-- ==== Sys2Proof/Machine/Step.lean ====
section
/-! DEFINITION. One step: the environment's next operation, decoded and performed whole (R6, R16). -/

namespace Sys2Proof.Machine

/-- R6: "every operation runs to completion before the next begins". With no operation issued the block is at rest and
nothing changes (DESIGN CHOICE, log 2). A request that spells no operation is refused by name (R94). -/
def step (s : State) : Host.Outcome State Fault Refusal :=
  match fetch s with
  | none => .next s
  | some (r, s') =>
    match decode r with
    | .error e => .refused (.reservedCode e)
    | .ok i => exec i s'

/-- `s` with the table word's request presented as the next one (log 20); a word that stands for no request is
presented as a reserved XREQ header, which `step` refuses. -/
def State.withFetchWord (s : State) (nbits w : Nat) : State :=
  present ((tableRequest nbits w).getD (.xreq 0xC00000000#36 0 0)) s

end Sys2Proof.Machine
end

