theorem phase0_miss {q : Access} {s : State} (h : missesL1 s q.address) : phase0 q s = s.goto .p1 := by
  unfold phase0
  rw [l1Access_miss _ _ h]
  rfl

theorem phase9_hit {q : Access} {s : State} {w : Fin 4} (h : hitsL1 s q.address w) : phase9 q s = accessed q w s := by
  unfold phase9
  rw [l1Access_hit _ _ h]
  rfl

theorem memAccess_of_run {p : Params} {q : Access} {n : Nat} {s t : State} (hn : n ≤ 10)
    (h : microRun p q n (s.goto .p0) = t) (hr : atRest t = true) : memAccess p q s = t := by
  obtain ⟨m, hm⟩ := Nat.exists_eq_add_of_le hn
  unfold memAccess
  rw [hm, microRun_add, h, microRun_rest _ _ _ _ hr]

/-- R161 (a): an L1 hit is the whole access. -/
theorem memAccess_hit (p : Params) {q : Access} {s : State} {w : Fin 4} (h : hitsL1 s q.address w) :
    memAccess p q s = accessed q w s :=
  memAccess_of_run (n := 1) (by omega)
    (by rw [microRun_succ, microRun_zero]
        exact phase0_hit (s := s.goto .p0) h) rfl

/-- The first three sub-phases of an access that misses. -/
theorem miss_reaches_p2 (p : Params) {q : Access} {s : State} (h : missesL1 s q.address) :
    microRun p q 2 (s.goto .p0) = s.countL1Miss.goto .p2 := by
  rw [microRun_succ, microRun_succ, microRun_zero]
  have e : microStep p q (s.goto .p0) = s.goto .p1 := phase0_miss (s := s.goto .p0) h
  rw [e]
  rfl

/-- P5: the fill, then the write-back if a dirty line was displaced (R161). -/
theorem fill_reaches (p : Params) (q : Access) (fb : Line) (s : State)
    (h : L2Sound s.l2 s.mm s.memSize) :
    ∃ n, n ≤ 4 ∧ microRun p q n (s.goto (.p5 fb)) =
      (match (l1InsertLine q.address fb s.l1).evicted with
        | none => s.withL1 (l1InsertLine q.address fb s.l1).array
        | some eb1 => writtenBack p eb1 (s.withL1 (l1InsertLine q.address fb s.l1).array)).goto .p9 := by
  cases he : (l1InsertLine q.address fb s.l1).evicted with
  | none =>
    refine ⟨1, by omega, ?_⟩
    simp only [microRun_succ, microRun_zero, microStep, State.goto_phase, phase5, State.goto_l1, he]
    rfl
  | some eb1 =>
    obtain ⟨n, hn, hr⟩ := writeBack_reaches p q eb1 (s.withL1 (l1InsertLine q.address fb s.l1).array) h
    refine ⟨n + 1, by omega, ?_⟩
    have e : microStep p q (s.goto (.p5 fb)) = (s.withL1 (l1InsertLine q.address fb s.l1).array).goto (.p6 eb1) := by
      simp only [microStep, State.goto_phase, phase5, State.goto_l1, he]
      rfl
    rw [microRun_succ, e, hr]

/-- R161, R173: in a coherent state an access in range that misses L1 refills, then hits; no retry fails and nothing
faults. -/
theorem memAccess_miss (p : Params) {q : Access} {s : State} (h : Coherent s) (ha : q.address.toNat < s.memSize)
    (hm : missesL1 s q.address) :
    memAccess p q s = accessed q (fillWay s q.address) (refilled p q.address s) := by
  obtain ⟨n, hn, hr⟩ := fetch_reaches p q s.countL1Miss h.l2Sound ha
  have hs : L2Sound (fetched q.address s.countL1Miss).l2 (fetched q.address s.countL1Miss).mm
      (fetched q.address s.countL1Miss).memSize := by
    rw [fetched_memSize]
    exact fetched_l2Sound _ _ h.l2Sound ha
  obtain ⟨m, hm', hr'⟩ := fill_reaches p q (behind s.l2 s.mm q.address) (fetched q.address s.countL1Miss) hs
  have hl1 : (fetched q.address s.countL1Miss).l1 = s.l1 := fetched_l1 _ _
  rw [hl1] at hr'
  refine memAccess_of_run (n := 2 + n + m + 1) (by omega) ?_ rfl
  rw [microRun_add, microRun_add, microRun_add, miss_reaches_p2 p hm, hr]
  have e : ∀ t : State, microRun p q m (t.goto (.p5 (behind s.countL1Miss.l2 s.countL1Miss.mm q.address))) =
    microRun p q m (t.goto (.p5 (behind s.l2 s.mm q.address))) := fun _ => rfl
  rw [e, hr', microRun_succ, microRun_zero]
  have hh := refilled_hits p hm
  have hf : (match (l1InsertLine q.address (behind s.l2 s.mm q.address) s.l1).evicted with
      | none => (fetched q.address s.countL1Miss).withL1 (l1InsertLine q.address (behind s.l2 s.mm q.address) s.l1).array
      | some eb1 => writtenBack p eb1
          ((fetched q.address s.countL1Miss).withL1 (l1InsertLine q.address (behind s.l2 s.mm q.address) s.l1).array))
      = refilled p q.address s := rfl
  rw [hf]
  exact phase9_hit (s := (refilled p q.address s).goto .p9) hh

/-- An address out of range hits neither cache (R70). -/
theorem misses_of_outOfRange {a : Addr} {s : State} (h : Coherent s) (ha : s.memSize ≤ a.toNat) :
    missesL1 s a ∧ l2Lookup a s.l2 = none := by
  have hlt : ∀ b : Addr, b.toNat / 32 = a.toNat / 32 → ¬ b.toNat < s.memSize := fun b hb hx =>
    absurd ((lt_size_congr h.sizeMultiple hb).1 hx) (Nat.not_lt.2 ha)
  constructor
  · rw [missesL1, hitWay_none]
    intro w hv ht
    exact hlt _ ((addrL1Evict_sameLine_iff _ _ _).2 ⟨ht, rfl⟩) (h.l1InRange _ w hv)
  · rw [l2Lookup_eq_none]
    intro hv ht
    exact hlt _ ((addrL2Evict_sameLine_iff _ _ _).2 ⟨ht, rfl⟩) (h.l2InRange _ hv)

/-- R198, R199: an access out of range in a coherent state counts both misses and faults; nothing else moves. -/
theorem memAccess_outOfRange (p : Params) {q : Access} {s : State} (h : Coherent s) (ha : s.memSize ≤ q.address.toNat) :
    memAccess p q s = raise (outOfRange q.address)
      { s with l1MissCount := s.l1MissCount + 1, l2MissCount := s.l2MissCount + 1 } := by
  obtain ⟨hm, hl⟩ := misses_of_outOfRange h ha
  refine memAccess_of_run (n := 2 + 2) (by omega) ?_ rfl
  rw [microRun_add, miss_reaches_p2 p hm, microRun_succ, microRun_succ, microRun_zero]
  have e : microStep p q (s.countL1Miss.goto .p2) = s.countL1Miss.goto .p3 := by
    simp only [microStep, State.goto_phase, phase2, l2Access_readData, State.goto_l2, State.countL1Miss_l2, hl,
      Option.map_none]
    rfl
  have hr : memRead q.address s.memSize s.mm = .error (outOfRange q.address) := by
    unfold memRead
    rw [if_pos ha]
  rw [e]
  simp only [microStep, State.goto_phase, phase3, l2MissRead, State.goto_memSize, State.goto_mm,
    State.countL1Miss_memSize, State.countL1Miss_mm, hr]
  rfl

/-! ### What the access itself changes -/

@[simp] theorem accessed_l2 (q : Access) (w : Fin 4) (s : State) : (accessed q w s).l2 = s.l2 := rfl
@[simp] theorem accessed_mm (q : Access) (w : Fin 4) (s : State) : (accessed q w s).mm = s.mm := rfl
@[simp] theorem accessed_memSize (q : Access) (w : Fin 4) (s : State) : (accessed q w s).memSize = s.memSize := rfl
@[simp] theorem accessed_l1MissCount (q : Access) (w : Fin 4) (s : State) :
    (accessed q w s).l1MissCount = s.l1MissCount := rfl
@[simp] theorem accessed_l2MissCount (q : Access) (w : Fin 4) (s : State) :
    (accessed q w s).l2MissCount = s.l2MissCount := rfl
@[simp] theorem accessed_phase (q : Access) (w : Fin 4) (s : State) : (accessed q w s).phase = .idle := rfl
@[simp] theorem accessed_fault (q : Access) (w : Fin 4) (s : State) : (accessed q w s).fault = s.fault := rfl
@[simp] theorem accessed_requests (q : Access) (w : Fin 4) (s : State) : (accessed q w s).requests = s.requests := rfl
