-- ==== Sys2Proof/Laws/Encoding.lean ====
section
/-! SUPPORT. The fields of a concatenation, of a request header (R88, R90), of the line bus (R90) and of the arbiter's
input (R150). -/

namespace Sys2Proof

theorem extract_append_low {m n : Nat} (x : BitVec m) (y : BitVec n) : (x ++ y).extractLsb' 0 n = y := by
  apply BitVec.eq_of_getLsbD_eq
  intro i hi
  simp [BitVec.getLsbD_append, hi]

theorem extract_append_high {m n : Nat} (x : BitVec m) (y : BitVec n) : (x ++ y).extractLsb' n m = x := by
  apply BitVec.eq_of_getLsbD_eq
  intro i hi
  simp [BitVec.getLsbD_append, hi]

theorem extract_append_shift {m n k s : Nat} (x : BitVec m) (y : BitVec n) :
    (x ++ y).extractLsb' (n + s) k = x.extractLsb' s k := by
  apply BitVec.eq_of_getLsbD_eq
  intro i hi
  simp [BitVec.getLsbD_append, hi, show ¬ (n + s + i < n) by omega, show n + s + i - n = s + i by omega]

/-- R88: the fields of an XREQ header. -/
theorem xreqHeader_fields (op c : BitVec 2) (a : Addr) :
    (xreqHeader op c a).extractLsb' 34 2 = op ∧ (xreqHeader op c a).extractLsb' 32 2 = c ∧
      (xreqHeader op c a).extractLsb' 0 32 = a :=
  ⟨(extract_append_shift (s := 2) (k := 2) (op ++ c) a).trans (extract_append_high op c),
    (extract_append_shift (s := 0) (k := 2) (op ++ c) a).trans (extract_append_low op c), extract_append_low _ _⟩

/-- R90: the fields of a UOP header. -/
theorem uopHeader_fields (u f c : BitVec 2) (a : Addr) :
    (uopHeader u f c a).extractLsb' 36 2 = u ∧ (uopHeader u f c a).extractLsb' 34 2 = f ∧
      (uopHeader u f c a).extractLsb' 32 2 = c ∧ (uopHeader u f c a).extractLsb' 0 32 = a := by
  refine ⟨?_, ?_, ?_, extract_append_low _ _⟩
  · exact (extract_append_shift (s := 4) (k := 2) (u ++ f ++ c) a).trans
      ((extract_append_shift (s := 2) (k := 2) (u ++ f) c).trans (extract_append_high u f))
  · exact (extract_append_shift (s := 2) (k := 2) (u ++ f ++ c) a).trans
      ((extract_append_shift (s := 0) (k := 2) (u ++ f) c).trans (extract_append_low u f))
  · exact (extract_append_shift (s := 0) (k := 2) (u ++ f ++ c) a).trans (extract_append_low _ _)

/-- R85. -/
theorem controlOfBits_bitsOfControl (c : Control) : controlOfBits (bitsOfControl c) = c := by
  rcases c with ⟨_ | _, _ | _⟩ <;> rfl

/-- R88, R89: an XREQ by its fields. -/
theorem decode_xreq (op c : BitVec 2) (a : Addr) (w : Word) (n : Nat) :
    decode (.xreq (xreqHeader op c a) w n) =
      if op = 0b00#2 then .ok (decodeMemAccess c a w)
      else if op = 0b01#2 then .ok .clockTick
      else if op = 0b10#2 then .ok (.init n)
      else .error .reservedXreqOp := by
  obtain ⟨h1, h2, h3⟩ := xreqHeader_fields op c a
  simp only [decode, decodeXreq, h1, h2, h3]

/-- R90, R91: a UOP by its fields. -/
theorem decode_uop (u f c : BitVec 2) (a : Addr) (b : BitVec 256) (n : Nat) :
    decode (.uop (uopHeader u f c a) b n) =
      if u = 0b00#2 then decodeMmFn f (controlOfBits c) a b n
      else if u = 0b01#2 then decodeL2Fn f (controlOfBits c) a b
      else if u = 0b10#2 then .ok (decodeL1Fn f (controlOfBits c) a b)
      else decodeControllerFn f a := by
  obtain ⟨h1, h2, h3, h4⟩ := uopHeader_fields u f c a
  simp only [decode, decodeUop, h1, h2, h3, h4]

/-- R90: word `k` of the line bus. -/
theorem lineWord_lineOfBus (b : BitVec 256) (k : BitVec 3) : Machine.lineWord (lineOfBus b) k = b.extractLsb' (32 * k.toNat) 32 := by
  have h := k.isLt
  obtain ⟨n, hn⟩ : ∃ n, k.toNat = n := ⟨_, rfl⟩
  have : n = 0 ∨ n = 1 ∨ n = 2 ∨ n = 3 ∨ n = 4 ∨ n = 5 ∨ n = 6 ∨ n = 7 := by omega
  simp only [Machine.lineWord, hn]
  rcases this with rfl | rfl | rfl | rfl | rfl | rfl | rfl | rfl <;> rfl

/-- R90. -/
theorem lineOfBus_busOfLine (l : Line) : lineOfBus (busOfLine l) = l := by
  refine Machine.line_ext fun k => ?_
  rw [lineWord_lineOfBus]
  have h := k.isLt
  obtain ⟨n, hn⟩ : ∃ n, k.toNat = n := ⟨_, rfl⟩
  have : n = 0 ∨ n = 1 ∨ n = 2 ∨ n = 3 ∨ n = 4 ∨ n = 5 ∨ n = 6 ∨ n = 7 := by omega
  simp only [Machine.lineWord, hn]
  have lo {j : Nat} (x : BitVec j) (y : BitVec 32) : (x ++ y).extractLsb' 0 32 = y := extract_append_low x y
  have m (s : Nat) {j : Nat} (x : BitVec j) (y : BitVec 32) :
      (x ++ y).extractLsb' (32 + s) 32 = x.extractLsb' s 32 := extract_append_shift x y
  rcases this with rfl | rfl | rfl | rfl | rfl | rfl | rfl | rfl
  · exact lo _ _
  · exact (m 0 _ _).trans (lo _ _)
  · exact (m 32 _ _).trans ((m 0 _ _).trans (lo _ _))
  · exact (m 64 _ _).trans ((m 32 _ _).trans ((m 0 _ _).trans (lo _ _)))
  · exact (m 96 _ _).trans ((m 64 _ _).trans ((m 32 _ _).trans ((m 0 _ _).trans (lo _ _))))
  · exact (m 128 _ _).trans ((m 96 _ _).trans ((m 64 _ _).trans ((m 32 _ _).trans ((m 0 _ _).trans (lo _ _)))))
  · exact (m 160 _ _).trans ((m 128 _ _).trans ((m 96 _ _).trans ((m 64 _ _).trans ((m 32 _ _).trans
      ((m 0 _ _).trans (lo _ _))))))
  · exact (m 192 _ _).trans ((m 160 _ _).trans ((m 128 _ _).trans ((m 96 _ _).trans ((m 64 _ _).trans
      ((m 32 _ _).trans (extract_append_high _ _))))))

/-- R90. -/
theorem wordOfBus_busOfWord (w : Word) : wordOfBus (busOfWord w) = w := by
  apply BitVec.eq_of_getLsbD_eq
  intro i hi
  simp [wordOfBus, busOfWord, hi]
  omega

/-- R150: way `k` of the arbiter's input is bits `3k+2 : 3k`. -/
theorem wayBitsOf_eq {x : BitVec 12} {k : Nat} {w : WayBits} (h : x.extractLsb' (3 * k) 3 = bitsOfWay w) :
    wayBitsOf x k = w := by
  have e (j : Nat) (hj : j < 3) : x.getLsbD (3 * k + j) = (bitsOfWay w).getLsbD j := by
    rw [← h, BitVec.getLsbD_extractLsb']
    simp [hj]
  have h0 := e 0 (by omega)
  have h1 := e 1 (by omega)
  have h2 := e 2 (by omega)
  rw [Nat.add_zero] at h0
  unfold wayBitsOf
  rw [h0, h1, h2]
  rcases w with ⟨_ | _, _ | _, _ | _⟩ <;> rfl

/-- R150. -/
theorem wayBitsOf_bitsOfWay (x3 x2 x1 x0 : WayBits) :
    wayBitsOf (bitsOfWay x3 ++ bitsOfWay x2 ++ bitsOfWay x1 ++ bitsOfWay x0) 0 = x0 ∧
    wayBitsOf (bitsOfWay x3 ++ bitsOfWay x2 ++ bitsOfWay x1 ++ bitsOfWay x0) 1 = x1 ∧
    wayBitsOf (bitsOfWay x3 ++ bitsOfWay x2 ++ bitsOfWay x1 ++ bitsOfWay x0) 2 = x2 ∧
    wayBitsOf (bitsOfWay x3 ++ bitsOfWay x2 ++ bitsOfWay x1 ++ bitsOfWay x0) 3 = x3 := by
  have lo {j : Nat} (x : BitVec j) (y : BitVec 3) : (x ++ y).extractLsb' 0 3 = y := extract_append_low x y
  have m (s : Nat) {j : Nat} (x : BitVec j) (y : BitVec 3) : (x ++ y).extractLsb' (3 + s) 3 = x.extractLsb' s 3 :=
    extract_append_shift x y
  exact ⟨wayBitsOf_eq (k := 0) (lo _ _), wayBitsOf_eq (k := 1) ((m 0 _ _).trans (lo _ _)),
    wayBitsOf_eq (k := 2) ((m 3 _ _).trans ((m 0 _ _).trans (lo _ _))),
    wayBitsOf_eq (k := 3) ((m 6 _ _).trans ((m 3 _ _).trans (extract_append_high _ _)))⟩

end Sys2Proof
end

◆ **The problem**:
A verbatim transcription is needed of the lines above, starting at the line with "rw [microRun_add, microRun_add, microRun_add, miss_reaches_p2" and ending at the line with "s.memSize ≤ a.toNat)", both included, and of nothing else.

◆ **Exercise response**:
  rw [microRun_add, microRun_add, microRun_add, miss_reaches_p2 p hm, hr]
  have e : ∀ t : State, microRun p q m (t.goto (.p5 (behind s.countL1Miss.l2 s.countL1Miss.mm q.address))) =
    microRun p q m (t.goto (.p5 (behind s.l2 s.mm q.address))) := fun _ => rfl
  rw [e, hr', microRun_succ, microRun_zero]
  have hh := refilled_hits p hm
  have hf : (match (l1InsertLine q.address (behind s.l2 s.mm q.address) s.l1).evicted with
      | none => (fetched q.address s.countL1Miss).withL1 (l1InsertLine q.address (behind s.l2 s.mm q.address) s.l1).array
      | some eb1 => writtenBack p eb1
          ((fetched q.address s.countL1Miss).withL1 (l1InsertLine q.address (behind s.l2 s.mm q.address) s.l1).array))
      = refilled p q.address s := rfl
  rw [hf]
  exact phase9_hit (s := (refilled p q.address s).goto .p9) hh

/-- An address out of range hits neither cache (R70). -/
theorem misses_of_outOfRange {a : Addr} {s : State} (h : Coherent s) (ha : s.memSize ≤ a.toNat) :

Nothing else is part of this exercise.